Saved data entries
=== Section Start ===

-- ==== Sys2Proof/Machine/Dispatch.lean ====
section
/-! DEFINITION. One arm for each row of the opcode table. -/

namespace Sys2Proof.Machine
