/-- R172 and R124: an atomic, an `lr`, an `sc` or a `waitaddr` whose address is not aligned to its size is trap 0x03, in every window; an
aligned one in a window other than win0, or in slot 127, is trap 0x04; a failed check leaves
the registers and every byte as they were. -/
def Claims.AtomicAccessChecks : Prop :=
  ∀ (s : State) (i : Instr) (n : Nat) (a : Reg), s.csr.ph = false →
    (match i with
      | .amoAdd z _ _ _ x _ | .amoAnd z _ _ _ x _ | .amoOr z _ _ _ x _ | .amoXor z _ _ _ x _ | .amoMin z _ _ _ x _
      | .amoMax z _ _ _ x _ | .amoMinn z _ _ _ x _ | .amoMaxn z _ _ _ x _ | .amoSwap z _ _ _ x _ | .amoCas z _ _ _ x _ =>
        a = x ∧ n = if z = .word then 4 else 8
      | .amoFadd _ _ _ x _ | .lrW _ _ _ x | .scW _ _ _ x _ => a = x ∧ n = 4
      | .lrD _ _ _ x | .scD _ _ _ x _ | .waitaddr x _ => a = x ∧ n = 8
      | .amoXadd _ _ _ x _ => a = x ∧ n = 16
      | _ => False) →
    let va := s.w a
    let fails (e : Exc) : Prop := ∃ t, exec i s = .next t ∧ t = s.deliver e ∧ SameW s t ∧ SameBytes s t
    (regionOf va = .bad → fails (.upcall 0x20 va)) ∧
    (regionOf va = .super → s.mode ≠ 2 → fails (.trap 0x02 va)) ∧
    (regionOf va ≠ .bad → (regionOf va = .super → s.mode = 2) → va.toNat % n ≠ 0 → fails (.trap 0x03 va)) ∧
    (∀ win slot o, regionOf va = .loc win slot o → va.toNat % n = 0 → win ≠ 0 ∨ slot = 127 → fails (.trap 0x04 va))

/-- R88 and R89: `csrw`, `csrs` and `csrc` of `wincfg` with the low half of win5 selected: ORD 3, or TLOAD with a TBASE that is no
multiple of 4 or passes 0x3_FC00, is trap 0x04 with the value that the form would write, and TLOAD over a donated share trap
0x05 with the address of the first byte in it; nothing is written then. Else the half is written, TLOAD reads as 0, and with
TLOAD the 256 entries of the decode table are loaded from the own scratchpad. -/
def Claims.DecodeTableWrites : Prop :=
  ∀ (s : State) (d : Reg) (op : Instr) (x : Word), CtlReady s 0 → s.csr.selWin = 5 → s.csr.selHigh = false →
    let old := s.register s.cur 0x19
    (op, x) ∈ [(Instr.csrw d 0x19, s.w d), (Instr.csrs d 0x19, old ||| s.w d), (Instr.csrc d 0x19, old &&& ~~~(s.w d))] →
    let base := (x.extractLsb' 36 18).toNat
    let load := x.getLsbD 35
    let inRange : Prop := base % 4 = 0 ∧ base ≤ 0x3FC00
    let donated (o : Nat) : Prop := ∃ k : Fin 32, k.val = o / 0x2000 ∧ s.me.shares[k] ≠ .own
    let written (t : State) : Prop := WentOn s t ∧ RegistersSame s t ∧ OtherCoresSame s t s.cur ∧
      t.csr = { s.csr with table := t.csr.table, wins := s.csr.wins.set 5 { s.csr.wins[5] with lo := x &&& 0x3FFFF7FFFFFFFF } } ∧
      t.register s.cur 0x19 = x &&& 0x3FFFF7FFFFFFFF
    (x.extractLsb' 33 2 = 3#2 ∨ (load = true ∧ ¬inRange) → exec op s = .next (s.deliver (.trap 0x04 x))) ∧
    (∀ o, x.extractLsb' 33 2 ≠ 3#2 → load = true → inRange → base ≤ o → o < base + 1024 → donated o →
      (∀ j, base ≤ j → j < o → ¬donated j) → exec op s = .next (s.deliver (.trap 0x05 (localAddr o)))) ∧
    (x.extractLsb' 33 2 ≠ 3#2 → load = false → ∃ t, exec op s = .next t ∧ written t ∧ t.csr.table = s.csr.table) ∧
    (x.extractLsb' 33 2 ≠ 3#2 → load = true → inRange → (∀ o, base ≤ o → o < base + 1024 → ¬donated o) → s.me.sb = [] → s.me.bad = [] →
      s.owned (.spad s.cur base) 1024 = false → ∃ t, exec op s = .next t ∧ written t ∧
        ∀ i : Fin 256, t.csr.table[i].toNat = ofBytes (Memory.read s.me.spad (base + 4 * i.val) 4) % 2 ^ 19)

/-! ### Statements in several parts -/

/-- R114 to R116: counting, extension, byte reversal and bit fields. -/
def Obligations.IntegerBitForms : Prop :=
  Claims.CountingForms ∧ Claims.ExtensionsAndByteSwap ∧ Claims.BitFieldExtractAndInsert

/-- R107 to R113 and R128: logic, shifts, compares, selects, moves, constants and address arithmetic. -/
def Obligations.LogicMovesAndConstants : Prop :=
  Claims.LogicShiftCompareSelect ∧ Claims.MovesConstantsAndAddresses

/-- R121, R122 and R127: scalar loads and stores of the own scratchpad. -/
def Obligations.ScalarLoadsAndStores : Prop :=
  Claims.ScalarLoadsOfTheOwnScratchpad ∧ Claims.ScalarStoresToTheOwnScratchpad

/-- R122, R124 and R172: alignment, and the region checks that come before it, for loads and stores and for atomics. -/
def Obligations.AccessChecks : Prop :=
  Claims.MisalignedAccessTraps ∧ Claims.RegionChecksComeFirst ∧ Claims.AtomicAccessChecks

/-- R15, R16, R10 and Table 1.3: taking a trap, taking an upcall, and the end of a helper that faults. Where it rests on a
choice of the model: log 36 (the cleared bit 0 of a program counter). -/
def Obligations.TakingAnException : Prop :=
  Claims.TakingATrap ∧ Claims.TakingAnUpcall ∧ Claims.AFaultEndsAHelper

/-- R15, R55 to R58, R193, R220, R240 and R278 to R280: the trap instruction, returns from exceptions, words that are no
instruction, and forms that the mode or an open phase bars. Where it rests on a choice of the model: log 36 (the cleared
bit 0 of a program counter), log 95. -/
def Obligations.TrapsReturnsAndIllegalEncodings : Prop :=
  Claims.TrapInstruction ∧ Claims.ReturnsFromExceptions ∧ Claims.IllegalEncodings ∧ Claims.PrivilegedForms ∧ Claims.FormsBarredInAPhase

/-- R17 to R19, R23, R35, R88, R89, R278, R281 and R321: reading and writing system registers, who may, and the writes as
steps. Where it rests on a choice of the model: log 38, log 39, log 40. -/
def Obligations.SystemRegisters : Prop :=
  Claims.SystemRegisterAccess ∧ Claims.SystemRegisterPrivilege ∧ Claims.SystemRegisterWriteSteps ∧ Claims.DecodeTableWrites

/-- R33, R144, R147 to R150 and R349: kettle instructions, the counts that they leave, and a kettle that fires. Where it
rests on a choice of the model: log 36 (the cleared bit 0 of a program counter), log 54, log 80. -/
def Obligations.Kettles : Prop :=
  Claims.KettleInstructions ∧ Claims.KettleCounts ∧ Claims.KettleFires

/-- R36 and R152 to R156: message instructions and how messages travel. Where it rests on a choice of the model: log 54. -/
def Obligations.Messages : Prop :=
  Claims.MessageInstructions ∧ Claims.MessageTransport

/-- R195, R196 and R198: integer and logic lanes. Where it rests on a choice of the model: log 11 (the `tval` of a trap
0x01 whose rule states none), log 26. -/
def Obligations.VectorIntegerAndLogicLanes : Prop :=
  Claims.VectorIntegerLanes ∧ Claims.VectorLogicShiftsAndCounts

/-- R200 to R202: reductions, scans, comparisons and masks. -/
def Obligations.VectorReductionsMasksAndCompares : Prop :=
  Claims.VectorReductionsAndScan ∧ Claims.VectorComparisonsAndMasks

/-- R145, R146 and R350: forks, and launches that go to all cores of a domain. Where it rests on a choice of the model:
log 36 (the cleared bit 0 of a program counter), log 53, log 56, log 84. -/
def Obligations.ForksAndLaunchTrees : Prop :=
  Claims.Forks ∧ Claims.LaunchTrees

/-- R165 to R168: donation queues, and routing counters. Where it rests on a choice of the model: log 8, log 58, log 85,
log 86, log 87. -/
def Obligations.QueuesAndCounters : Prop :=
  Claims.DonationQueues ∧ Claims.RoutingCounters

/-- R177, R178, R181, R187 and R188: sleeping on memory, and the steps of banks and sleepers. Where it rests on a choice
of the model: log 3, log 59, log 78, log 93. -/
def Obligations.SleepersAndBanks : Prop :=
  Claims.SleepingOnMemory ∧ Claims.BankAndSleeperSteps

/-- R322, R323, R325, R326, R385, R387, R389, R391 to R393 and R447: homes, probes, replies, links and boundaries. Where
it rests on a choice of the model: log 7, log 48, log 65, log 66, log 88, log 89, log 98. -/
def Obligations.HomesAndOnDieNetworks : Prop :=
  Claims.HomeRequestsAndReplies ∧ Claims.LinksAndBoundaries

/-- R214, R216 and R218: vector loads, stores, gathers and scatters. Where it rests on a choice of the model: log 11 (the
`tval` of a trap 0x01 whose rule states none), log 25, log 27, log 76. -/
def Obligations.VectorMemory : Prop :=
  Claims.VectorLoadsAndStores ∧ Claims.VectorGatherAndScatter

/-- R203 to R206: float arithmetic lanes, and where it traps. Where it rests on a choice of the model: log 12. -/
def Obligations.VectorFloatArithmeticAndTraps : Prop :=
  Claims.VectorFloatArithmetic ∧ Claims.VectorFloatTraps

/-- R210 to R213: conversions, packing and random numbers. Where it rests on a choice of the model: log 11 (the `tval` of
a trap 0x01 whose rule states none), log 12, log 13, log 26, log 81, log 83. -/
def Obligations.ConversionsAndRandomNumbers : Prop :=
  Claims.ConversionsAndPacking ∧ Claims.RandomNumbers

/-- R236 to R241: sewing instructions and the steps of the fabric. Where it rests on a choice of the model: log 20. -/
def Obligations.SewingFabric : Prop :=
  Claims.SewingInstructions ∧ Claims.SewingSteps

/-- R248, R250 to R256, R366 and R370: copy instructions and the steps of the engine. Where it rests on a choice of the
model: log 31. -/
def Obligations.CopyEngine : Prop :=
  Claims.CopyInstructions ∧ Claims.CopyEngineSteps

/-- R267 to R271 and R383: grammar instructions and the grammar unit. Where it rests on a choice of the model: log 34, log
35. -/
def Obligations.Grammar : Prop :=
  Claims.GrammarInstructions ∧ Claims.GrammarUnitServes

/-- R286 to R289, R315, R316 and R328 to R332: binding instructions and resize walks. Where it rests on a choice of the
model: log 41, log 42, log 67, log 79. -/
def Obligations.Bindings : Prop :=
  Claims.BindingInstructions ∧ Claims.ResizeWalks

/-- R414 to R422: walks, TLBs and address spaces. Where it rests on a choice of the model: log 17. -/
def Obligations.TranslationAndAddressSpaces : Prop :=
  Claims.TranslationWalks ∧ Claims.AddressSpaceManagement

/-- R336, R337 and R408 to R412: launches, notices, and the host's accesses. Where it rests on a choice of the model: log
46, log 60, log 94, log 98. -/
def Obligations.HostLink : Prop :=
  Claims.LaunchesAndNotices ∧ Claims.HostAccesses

=== Section End ===

Problem statement
From the data above, reproduce word for word the lines running from the line with "it rests on a choice of the model: log 7, log" to the line with "Claims.VectorLoadsAndStores ∧ Claims.VectorGatherAndScatter", ends included.

Answer to this task
it rests on a choice of the model: log 7, log 48, log 65, log 66, log 88, log 89, log 98. -/
def Obligations.HomesAndOnDieNetworks : Prop :=
  Claims.HomeRequestsAndReplies ∧ Claims.LinksAndBoundaries

/-- R214, R216 and R218: vector loads, stores, gathers and scatters. Where it rests on a choice of the model: log 11 (the
`tval` of a trap 0x01 whose rule states none), log 25, log 27, log 76. -/
def Obligations.VectorMemory : Prop :=
  Claims.VectorLoadsAndStores ∧ Claims.VectorGatherAndScatter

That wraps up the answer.